Hi, i am currently studying laplace transforms and i am arriving at the wrong answer.
I have attached my working out aswell as the question.

I have a feeling that i am getting the partial fractions wrong, although i'm not sure how.
The correct answer in the textbook is:
(t/2) - (1/4) + (1/4)(e^(-2t))
please let me know if you need anything clarified as i know i do not write that neatly.

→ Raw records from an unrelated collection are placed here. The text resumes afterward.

section
/-! The control and clock instructions (spec/43_control.md, spec/44_clock_control.md): branches, `jmp`,
`rts`, `ioi`, `rti`, `crc`, `halt` and `wait`; and the assembler's branch operand and long `goto`
(spec/30_encoding.md R86, R105). -/

namespace Sys2Proof.Proofs

open Sys2Proof.Machine Sys2Proof.Asm

/-! ## Branches (R170, R171) -/

/-- Settles O49: each test is that of its condition. -/
theorem simpleBranchesTestOneFlag : Obligations.SimpleBranchesTestOneFlag := by
  intro off s
  exact ⟨branchOutcome_branchInstr (c := .eq) rfl off, branchOutcome_branchInstr (c := .ne) rfl off,
    branchOutcome_branchInstr (c := .hs) rfl off, branchOutcome_branchInstr (c := .lo) rfl off,
    branchOutcome_branchInstr (c := .mi) rfl off, branchOutcome_branchInstr (c := .pl) rfl off,
    branchOutcome_branchInstr (c := .vs) rfl off, branchOutcome_branchInstr (c := .vc) rfl off,
    branchOutcome_branchInstr (c := .always) rfl off, branchOutcome_branchInstr (c := .never) rfl off⟩

/-- Settles O50: the formulas of R171 and the tests of the model agree for each value of N and V. -/
theorem compoundBranchesTestFlags : Obligations.CompoundBranchesTestFlags := by
  intro off s
  have hge : condHolds .ge s.ps =
      ((flagN s.ps && flagV s.ps) || (!flagN s.ps && !flagV s.ps)) := by
    rw [condHolds]
    cases flagN s.ps <;> cases flagV s.ps <;> rfl
  have hgt : condHolds .gt s.ps = ((!flagZ s.ps && flagN s.ps && flagV s.ps) ||
      (!flagZ s.ps && !flagN s.ps && !flagV s.ps)) := by
    rw [condHolds]
    cases flagZ s.ps <;> cases flagN s.ps <;> cases flagV s.ps <;> rfl
  have hle : condHolds .le s.ps =
      (flagZ s.ps || (flagN s.ps && !flagV s.ps) || (!flagN s.ps && flagV s.ps)) := by
    rw [condHolds]
    cases flagZ s.ps <;> cases flagN s.ps <;> cases flagV s.ps <;> rfl
  exact ⟨branchOutcome_branchInstr (c := .hi) rfl off, branchOutcome_branchInstr (c := .ls) rfl off,
    branchOutcome_branchInstr hge off, branchOutcome_branchInstr (c := .lt) rfl off,
    branchOutcome_branchInstr hgt off, branchOutcome_branchInstr hle off⟩

/-! ## Jumps and returns (R174, R176) -/

/-- Settles O51: PC is the only field that changes. -/
theorem jumpSetsPc : Obligations.JumpSetsPc := by
  intro target s
  exact ⟨rfl, _, exec_jmp target s, rfl, rfl, rfl, rfl, frame_setPc target s⟩

/-- Settles O53: the word that `rts` pops after a `jsr` is the one that the `jsr` pushed. -/
theorem rtsPopsPc : Obligations.RtsPopsPc := by
  intro target s
  have hword := State.readData16_sp_pushWord (s.advance 3) (s.pc + 3)
  refine ⟨⟨_, exec_rts s, State.readData16_toNat s s.sp, BitVec.toNat_add .., rfl, rfl,
    (frame_setPc _ s).trans (frame_setSp _ _)⟩, _, execAll_cons (exec_jsr target s) [.rts], ?_, ?_⟩
  · exact (congrArg BitVec.toNat hword).trans (BitVec.toNat_add ..)
  · show ((s.advance 3).pushWord (s.pc + 3)).sp + 2 = s.sp
    rw [State.pushWord_sp]
    exact BitVec.sub_add_cancel ..

/-! ## Interrupt entry and return as instructions (R177, R178) -/

/-- Settles O54: the entry with the address after the instruction as return address. -/
theorem ioiEntersInterrupt : Obligations.IoiEntersInterrupt := by
  intro s
  obtain ⟨-, -, houtside⟩ := frame_enterInterrupt s.input.irqVector (s.pc + 1) (s.advance 1)
  exact ⟨_, exec_ioi s, entryEffect_enterInterrupt _ _ (s.advance 1), enterInterrupt_clock ..,
    houtside⟩

/-- Settles O55: `rti` after `ioi` finds the frame that the `ioi` left. -/
theorem rtiPopsStatusThenPc : Obligations.RtiPopsStatusThenPc := by
  intro s
  have h2 : s.sp + 1 + 1 = s.sp + 2 := by bv_omega
  have hpc : (s.readData16 (s.sp + 1)).toNat =
      (s.readData (s.sp + 2)).toNat * 256 + (s.readData (s.sp + 1)).toNat := by
    rw [State.readData16_toNat, h2]
  refine ⟨⟨_, exec_rti s, rfl, hpc, ?_, rfl, frame_returnFromInterrupt s⟩, ?_⟩
  · rw [returnFromInterrupt_sp]
    exact BitVec.toNat_add ..
  · have hentry : EntryEffect s.input.irqVector (s.pc + 1) s
        (enterInterrupt s.input.irqVector (s.pc + 1) (s.advance 1)) :=
      entryEffect_enterInterrupt _ _ (s.advance 1)
    obtain ⟨hpc, hps, hsp⟩ := returnFromInterrupt_of_entryEffect hentry
    obtain ⟨-, -, -, -, -, -, hregs, -⟩ := hentry
    exact ⟨_, execAll_cons (exec_ioi s) [.rti], hps, hsp, hpc, hregs⟩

2. ## Re: Inverse Laplace transform

you have to break up the denominator into all it's factors

$(s^2 - 4)Y(s) = \dfrac{s-2}{s^2}$

$s^2-4=(s+2)(s-2)$

$Y(s) = \dfrac{s-2}{s^2(s+2)(s-2)} = \dfrac{1}{s^2 (s+2)}$

$\dfrac{1}{s^2 (s+2)} = \dfrac{A}{s} + \dfrac{B}{s^2} + \dfrac{C}{s+2}$

$1 = As(s+2) + B(s+2) + Cs^2 = s^2(A + C) + s(2A + B) + 2B$

$0=A+C$

$0 = 2A+B$

$1 = 2B$

$B=\dfrac 1 2$

$0=2A + \dfrac 1 2$

$A = -\dfrac 1 4$

$0=-\dfrac 1 4 + C$

$C=\dfrac 1 4$

$Y(s) = \dfrac{1}{2s^2} -\dfrac{1}{4s}+\dfrac{1}{4(2+s)}$

$y(t) = \dfrac{t}{2}-\dfrac{1}{4}+\dfrac{e^{-2 t}}{4}$

3. ## Re: Inverse Laplace transform

Thanks heaps, i did not think of adding 1/s - 2/s^2 into one fraction. as well as breaking up the denominator further.
will definitely keep this in mind for future problems.